Because Season One and I live so close, I never really gave much thought to missing great moments in my kids' lives. I live eight houses down the street, for Pete's sake. But if you're a mom who works, who's divorced, single, deployed, or just at the wrong place at the wrong time, there's going to be times you miss stuff. Stuff that dad sees, or grandma. Or the babysitter, teacher, or just someone that's not you, dammit. And that sucks. Even if you're a full time stay at home mom, there's going to be that one time when you're getting your hair cut, or in the shower, or at the OB/GYN for the love of Maude, and that First is going to happen.

I was at school eating lunch with Lefty last year, and this adorable little girl in his class bit into a bread stick and, apparently, her tooth took a vote and decided it wanted to stay embedded in the bread rather than in her gum. She didn't even know it had happened until she took another bite and nearly ate her own tooth. At first we were all "EWWW! There's a tooth in your bread stick!" and I'm pretty sure I led the Charge of the Gross Brigade in freaking out the whole table -- and then the whole cafeteria -- with the idea that some deranged lunch lady was squirreling away her teeth in dough. Two of the kids started ripping apart their bread sticks like there was treasure in there. And the boy sitting next to Lefty took his, basically dissected it like he was CSI: First Grade, declared it uncontaminated, and threw it away anyhow. About fifteen minutes after the ruckus started, Chloe upped the ante by saying, "Umm, Lefty's Mom, there's blood everywhere" and looked like a Cullen. [Editor's Note: Looking at a six-year old in horror and yelling "Oh my God!" is probably not the most reassuring response to "...there's blood everywhere." - Kate] I finally figured out the offending tooth came from the bloody face.

It was her first lost tooth, too. I will say, it was kinda cool to be there for it. Everyone cheered, the teacher proffered up a little baggie for her tooth, and Chloe had a pretty awesome - if gruesome - story to tell.

Her mom, of course, missed the event. And now gets to think about this "other mom" being there for Chloe's First Lost Tooth. And the story. And the screaming and Cullen-ness and the CSI investigation and the still-told Legend of the Crazy Lunch Lady who's hiding teeth in cafeteria food. She probably hates me.

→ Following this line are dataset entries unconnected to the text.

/-- The earliest deadline passes (R154). -/
theorem exec_remoteLookupTimeout {s : State} {x : FlwPkt} {before after : List FlwPkt}
    (hremote : (s.flw.wait.filter fun y => decide (y.stage = .remote)) = before ++ x :: after)
    (hbefore : ∀ y ∈ before, x.deadline < y.deadline) (hafter : ∀ y ∈ after, x.deadline ≤ y.deadline) :
    exec .remoteLookupTimeout s = .next ((((s.reach x.deadline).flwDrop x.pkt).bump FLW_CNT_REMOTE_TMO).fencesCheck) := by
  have hrow : ∃ f : Option FlwPkt → FlwPkt → Option FlwPkt, (∀ x, f none x = some x) ∧
      (∀ k x, k.deadline ≤ x.deadline → f (some k) x = some k) ∧
      (∀ k x, x.deadline < k.deadline → f (some k) x = some x) ∧
      exec .remoteLookupTimeout s = .next (s.with? ((s.flw.wait.filter fun y => decide (y.stage = .remote)).foldl f none)
        fun s x => (((s.reach x.deadline).flwDrop x.pkt).bump FLW_CNT_REMOTE_TMO).fencesCheck) := by
    refine ⟨_, ?_, ?_, ?_, rfl⟩
    · exact fun _ => rfl
    · exact fun _ _ h => if_pos h
    · exact fun _ _ h => if_neg (Nat.not_le.2 h)
  obtain ⟨f, hnone, hkeep, htake, hrow⟩ := hrow
  rw [hrow, hremote, foldl_earliest hnone hkeep htake hbefore hafter]
  rfl

/-- A lookup of a flow that neither tier holds is answered MISS, once its DRAM bucket has been asked for (R140, R155). -/
theorem State.ownerAnswer_miss {s : State} {key : List Byte} (h : s.flowFind key = none) (src req ed param len : Nat)
    (redirected : Bool) : s.ownerAnswer src req key ed param len redirected =
      (s.when (!s.limp) (·.bucketRead key)).lookupResp src req true .none 0 0 := by
  have hask : SameFlw s (s.when (!s.limp) (·.bucketRead key)) := by
    unfold State.when
    split
    · exact SameFlw.bucketRead s key
    · exact SameFlw.refl s
  have hget : (s.when (!s.limp) (·.bucketRead key)).flowGet key = none := by
    rw [hask.flowGet, State.flowGet, h]
    rfl
  unfold State.ownerAnswer
  rw [State.flowIn_sram_none h, Option.isNone_none, Bool.true_and]
  dsimp only
  rw [hget]

theorem exec_remoteLookupRx_miss {s : State} {key : BitVec 312} (hpowered : s.unitDark .flw = false)
    (hfence : s.fence (natLe 39 key.toNat) = none) (hfind : s.flowFind (natLe 39 key.toNat) = none) (src : BitVec 6)
    (req : BitVec 32) (ed : BitVec 16) (param : BitVec 32) (len : BitVec 16) (redirected : Bool) :
    exec (.remoteLookupRx src req key ed param len redirected) s =
      .next (((s.demand .flw).when (!s.limp) (·.bucketRead (natLe 39 key.toNat))).lookupResp src.toNat req.toNat true .none 0 0) := by
  have hrow : exec (.remoteLookupRx src req key ed param len redirected) s =
    execRemoteLookupRx src req key ed param len redirected s := rfl
  rw [hrow, execRemoteLookupRx, State.datapath_powered hpowered]
  dsimp only
  rw [State.fence_demand, hfence]
  dsimp only
  rw [State.ownerAnswer_miss (((SameFlw.demand s .flw).flowFind _).trans hfind), State.limp_demand]

/-- What a fence takes stands last among what it holds. -/
theorem State.fenceHold_held (s : State) (id : Nat) (h : FenceItem) :
    ((s.fenceHold id h).ple.movesIn.filter fun k => decide (k.id = id)).map (·.held) =
      (s.ple.movesIn.filter fun k => decide (k.id = id)).map fun k => k.held ++ [h] := by
  show ((s.ple.movesIn.map _).filter _).map _ = _
  induction s.ple.movesIn with
  | nil => rfl
  | cons m l ih =>
    by_cases hm : m.id = id
    · simpa [hm] using ih
    · simpa [hm] using ih

theorem exec_remoteLookupRx_fenced {s : State} {key : BitVec 312} {m : MoveIn} (hpowered : s.unitDark .flw = false)
    (hfence : s.fence (natLe 39 key.toNat) = some m) (src : BitVec 6) (req : BitVec 32) (ed : BitVec 16) (param : BitVec 32)
    (len : BitVec 16) (redirected : Bool) :
    exec (.remoteLookupRx src req key ed param len redirected) s =
      .next (((s.demand .flw).fenceHold m.id (.lookup src.toNat req.toNat (natLe 39 key.toNat) ed.toNat param.toNat len.toNat
        redirected)).smpSend 0x37 (some src.toNat) (octets (natLe 39 key.toNat))) := by
  have hrow : exec (.remoteLookupRx src req key ed param len redirected) s =
    execRemoteLookupRx src req key ed param len redirected s := rfl
  rw [hrow, execRemoteLookupRx, State.datapath_powered hpowered]
  dsimp only
  rw [State.fence_demand, hfence]

theorem exec_lookupRespRx {s : State} {x : FlwPkt} {req : BitVec 32} (hpowered : s.unitDark .flw = false)
    (hx : s.firstWait (fun x => decide (x.stage = .remote) && decide (x.req = req.toNat)) = some x) (miss : Bool) (o : NatOutcome)
    (xlat : BitVec 48) : exec (.lookupRespRx req miss o xlat) s =
      .next (((s.demand .flw).lookupAnswer x miss o (beAt (natLe 6 xlat.toNat) 0 4) (beAt (natLe 6 xlat.toNat) 4 2)).fencesCheck) := by
  have hrow : exec (.lookupRespRx req miss o xlat) s = execLookupRespRx req miss o xlat s := rfl
  rw [hrow, execLookupRespRx, State.datapath_powered hpowered]
  dsimp only
  rw [State.firstWait_demand, hx]
  rfl

/-- Settles O23: each row finds FLW, the packets and the fences as they were before CORE woke, and so takes the branch that the clause
names. -/
theorem flowRowsComplete : Obligations.FlowRowsComplete := by
  refine ⟨⟨?arrived, ?noKey, ?bucketRead, ?routed, ?stationGone⟩, ?timeout, ?miss, ?fenced, ?answered⟩
  case arrived =>
    intro s x p key hpowered hx hp hparam hkey hclean hnat hfrag hflow hfence
    have hrow : exec .flowLookup s = .next ((s.demand .flw).flowSearch { x with key := key } false) :=
      (exec_flowLookup hpowered hx).trans (congrArg _ (State.flowLookup_search ((s.pkt_demand _ _).trans hp) hparam hkey
        hclean hnat hfrag hflow ((s.fence_demand _ _).trans hfence)))
    have hsame := SameFlw.demand s .flw
    refine ⟨fun hin hlimp => ⟨_, hrow.trans (congrArg _ (State.flowSearch_wait ((hsame.flowIn _ _).trans hin)
      ((s.limp_demand _).trans hlimp))), ?_⟩, fun place f hin hat => hrow.trans (congrArg _
      (State.flowSearch_sram ((hsame.flowIn _ _).trans hin) ((hsame.flowAt _).trans hat) _))⟩
    dsimp only
    rw [(SameFlw.bucketRead _ _).flw, State.editWait, State.demand_flw, State.demand_drc]
  case noKey =>
    intro s x p hpowered hx hp hparam hkey
    rw [exec_flowLookup hpowered hx, State.flowLookup_noKey ((s.pkt_demand _ _).trans hp) hparam hkey]
  case bucketRead =>
    intro s x hpowered hx hin
    have hsame := SameFlw.demand s .flw
    have hin' := (hsame.flowIn true x.key).trans hin
    refine ⟨fun f hget => ?_, fun hget => ?_⟩
    · rw [exec_flowDramReadDone hpowered hx, State.flowSearch_dram hin' ((hsame.flowGet _).trans hget)]
    · rw [exec_flowDramReadDone hpowered hx, State.flowSearch_none hin' ((hsame.flowGet _).trans hget)]
  case routed =>
    rintro s x gen p q hpowered hwait hstage hp husable hmtu hstation ⟨code, ip, hip, httl⟩
    have hkept := HopKept.demand q s
    rw [exec_routeLookupDone hpowered hwait hstage, State.routeGo_out (by rw [State.demand_flw, hwait])
      ((s.pkt_demand _ _).trans hp) (hkept.nhUsable (s.demand_bad _) husable) hstation (Nat.le_trans hmtu hkept.mtu) hip httl,
      hkept.rewrite, hkept.qbase]
  case stationGone =>
    intro s x gen p q hpowered hwait hstage hp husable hlost
    rw [exec_routeLookupDone hpowered hwait hstage, State.routeGo_lost ((s.pkt_demand _ _).trans hp)
      ((HopKept.demand q s).nhUsable (s.demand_bad _) husable) hlost]
  case timeout =>
    exact fun s x before after => exec_remoteLookupTimeout
  case miss =>
    exact fun s src req key ed param len redirected hpowered hfence hfind =>
      exec_remoteLookupRx_miss hpowered hfence hfind src req ed param len redirected
  case fenced =>
    intro s src req key ed param len redirected m hpowered hfence
    refine ⟨_, exec_remoteLookupRx_fenced hpowered hfence _ _ _ _ _ _, ?_⟩
    dsimp only
    rw [State.smpSend_ple, State.fenceHold_held, State.demand_ple]
  case answered =>
    exact fun s req xlat x hpowered hx => by
      simp only [exec_lookupRespRx hpowered hx, State.lookupAnswer, Bool.false_eq_true, if_false, and_self]

/-! ### ADD of a route that is in the limp table (R145, R158) -/

theorem exec_routeAdd {s : State} {req : Req} {r : Route} (haccepts : s.accepts routeCmd req = true)
    (hbuf : (s.entered .flw).routeBuf = some r) : exec (.routeAdd req) s = .next ((s.entered .flw).routeAdd r) := by
  have hrow : exec (.routeAdd req) s = .next (s.routeOp req 1 0) := rfl
  rw [hrow, State.routeOp, State.command_accepts haccepts rfl, show routeCmd.unit = .flw from rfl, hbuf]
  rfl

/-- Outside Limp mode, ADD with LIMP 0 stores the route in the main table and takes the destination out of the limp table. -/
theorem State.routeAdd_main {s : State} {r : Route} (hlimp : s.limp = false) (hr : r.limp = false)
    (hroom : (s.flw.routes.filter fun x => !sameRoute x r).foldl (fun n x => n + routeSize x) (routeSize r) ≤ 1048576) :
    s.routeAdd r = ({ s with
      flw.routes := (s.flw.routes.filter fun x => !sameRoute x r) ++ [r]
      flw.limpRoutes := s.flw.limpRoutes.filter fun x => !sameRoute x r } : State).cmdDone routeCmd.addr := by
  unfold State.routeAdd
  simp only [hlimp, hr, Bool.false_and, Bool.false_eq_true, if_false, if_neg (Nat.not_lt.2 hroom)]

/-- The default route of VRF 0, stored with LIMP 1. -/
def limpDefault : Route := { vrf := 0, v6 := false, len := 0, prefix_ := 0, nh := 5, limp := true }

/-- The same destination as `FLW_ROUTE_BUF` holds it out of reset: next hop 0, LIMP 0. -/
def plainDefault : Route := { vrf := 0, v6 := false, len := 0, prefix_ := 0, nh := 0, limp := false }

/-- A device with CORE up in whose two tables that route stands, as an ADD with LIMP 1 leaves it. -/
def limpRouted : State :=
  { State.reset with
    pwr := { State.reset.pwr with doms := [(Dom.core.num, .up)] }
    flw := { State.reset.flw with routes := [limpDefault], limpRoutes := [limpDefault] } }

/-- Refutes O24: its clause for ADD says that a route with LIMP 0 leaves the limp table as it is. Where the same destination is stored with
LIMP 1, ADD replaces that route (R145), and the model takes it out of the limp table too, so that Limp mode does not find its old next hop. -/
theorem not_flowTableAndRouteRowsComplete : ¬ Obligations.FlowTableAndRouteRowsComplete := by
  rintro ⟨-, hroutes, -⟩
  have haccepts : limpRouted.accepts routeCmd vendorReq = true := by decide +kernel
  obtain ⟨hadd, -⟩ := hroutes limpRouted vendorReq plainDefault haccepts (by decide +kernel) (by decide +kernel)
  obtain ⟨t, ht, -, hkept, -⟩ := hadd (by decide +kernel) rfl
  have hrow := exec_routeAdd haccepts (r := plainDefault) (by decide +kernel)
  rw [State.routeAdd_main (by decide +kernel) rfl (by decide +kernel)] at hrow
  obtain rfl := Host.Outcome.next.inj (hrow.symm.trans ht)
  rw [State.cmdDone_flw, State.entered_flw] at hkept
  exact absurd hkept (by decide)

end Sys2Proof.Machine
end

I want to rewind life. For her. For me. To just a few seconds before those Firsts happen. Even if I could just witness it from across the room. I just want to see the look on his face when he saw his tooth.

But, maybe it's enough that a mom  - any mom - is there for our kids' firsts. Season One's mom was in the car when Lefty lost his tooth. I was there when Chloe lost her tooth. Maybe Chloe's mom will be there for the next kid. I'd like to think that only a mom knows what a mom does. We all want to be there for all the moments, knowing that we can't. Knowing that we'll miss one here or there. But, also knowing that, just sometimes, we'll have the privilege of subbing in for another mom when she can't be there. And I wouldn't miss those moments -- any of them -- for anything.

I saw Chloe last week at school. Her entire top row of teeth is gone. All six. I told her she had a hole in her face. She told me she lost them all when she slipped off the diving board at the pool. I made a face and asked her if she was OK. "Yeah. You thoulda theen the blood! It wath thoooooooo dithguthting. My mom thaid gee wath glad gee mithed it the latht time. They had to clothe the pool."

Mental note: Miss one, get six in return? Umm, no thanks.

Oh, Lefty has another loose tooth. I'll be working on my Jack McCoy victory face. And, possibly growing out my eyebrows. I just hope I'm there to see it. And, if I have any say, it won't happen at the pool.